-- ==== Sys2Proof/Machine/Rings.lean ====
section
/-! DEFINITION. Fenline rings: beacons, rounds, frames and credits, enumeration, breaks, alarms and monitor commands
(04_fenline_rings.md). -/

namespace Sys2Proof.Machine

/-- Rounds run: in a role, not in RECOVERY, SAFE-HOLD and DORMANT (R95). -/
def roundsRun (s : State) : Bool := s.unit.isRole && !s.asleep && timeRuns s

/-! ## Frames and credits (R106 to R108) -/

/-- Sends an addressed frame to monitor `m` where a credit is held. -/
def sendFrame (s : State) (i m type arg : Nat) (resent : Bool) : State :=
  let x := s.monAt i m
  if x.credits = 0 then s
  else
    let seq := (x.seq + 1) % 256
    s.modRing i fun r =>
      { (r.modMon m fun y => { y with credits := y.credits - 1, seq := seq }) with
        outstanding := r.outstanding ++ [{ m := m, seq := seq, type := type, arg := arg, departed := s.clk, resent := resent }] }

/-- The outstanding frame a response of monitor `m` with `seq` matches. -/
def matching (s : State) (i m seq : Nat) : Option Outstanding :=
  (s.ringAt i).outstanding.find? fun o => o.m = m ∧ o.seq = seq

/-- The frame is no longer outstanding and its credit returns. -/
def creditBack (s : State) (i : Nat) (o : Outstanding) : State :=
  s.modRing i fun r =>
    { (r.modMon o.m fun y => { y with credits := min 4 (y.credits + 1) }) with
      outstanding := r.outstanding.filter fun x => x.m ≠ o.m ∨ x.seq ≠ o.seq }

/-- The unit of the `k`-th link from chain end 1, of `n` + 1 (R112). -/
def linkUnit (i n k : Nat) : Nat := if k < n then uLink i k 0 else uLink i (n - 1) 1

/-- Links on the path of a frame to monitor `m` and of its response, by number from chain end 1: the whole ring, or in
two-ended operation the side of the break the monitor lies on. -/
def pathLinks (r : Ring) (m : Nat) : List Nat :=
  match r.twoEnded, r.breakAt with
  | true, some (x, y) =>
    if m < x then List.range (x + 1) else if y ≤ m then (List.range (r.n + 1)).filter (y ≤ ·) else List.range (r.n + 1)
  | _, _ => List.range (r.n + 1)

/-- A frame is lost: its credit returns, and the links of its path are charged. -/
def loseFrame (s : State) (i : Nat) (o : Outstanding) : State :=
  let r := s.ringAt i
  let s := (creditBack s i o).modRing i fun r => { r with lost := r.lost + 1 }
  (pathLinks r o.m).foldl (fun s k => detected s (linkUnit i r.n k) 106 o.m) s

/-- FRAME_LOST: no response 250 µs after departure. -/
def execFrameLost (t : Nat) (i m seq : Nat) (s : State) : Out State :=
  let s := s.advance t
  .next (match matching s i m seq with
    | some o => if ringRuns s i && decide (o.departed + 250 * nsUs ≤ s.clk) then loseFrame s i o else s
    | none => s)

/-- A response of monitor `m`: the state with its credit back and the frame it answers, or none when it is late or
answers nothing, discarded and counted. One that completes in the cycle of the limit counts (R108). -/
def response (s : State) (i m seq : Nat) : State × Option Outstanding :=
  let late (s : State) : State := s.modRing i fun r => { r with late := r.late + 1 }
  match matching s i m seq with
  | none => (late s, none)
  | some o => if o.departed + 250 * nsUs < s.clk then (late (loseFrame s i o), none) else (creditBack s i o, some o)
__________________________________________________
_Your objective_
Return, unchanged, the run of lines above that opens with the line containing "to R108) -/" and closes with the line containing "The outstanding frame". Include both.

_Answer for the task_
/-! ## Frames and credits (R106 to R108) -/

/-- Sends an addressed frame to monitor `m` where a credit is held. -/
def sendFrame (s : State) (i m type arg : Nat) (resent : Bool) : State :=
  let x := s.monAt i m
  if x.credits = 0 then s
  else
    let seq := (x.seq + 1) % 256
    s.modRing i fun r =>
      { (r.modMon m fun y => { y with credits := y.credits - 1, seq := seq }) with
        outstanding := r.outstanding ++ [{ m := m, seq := seq, type := type, arg := arg, departed := s.clk, resent := resent }] }

/-- The outstanding frame a response of monitor `m` with `seq` matches. -/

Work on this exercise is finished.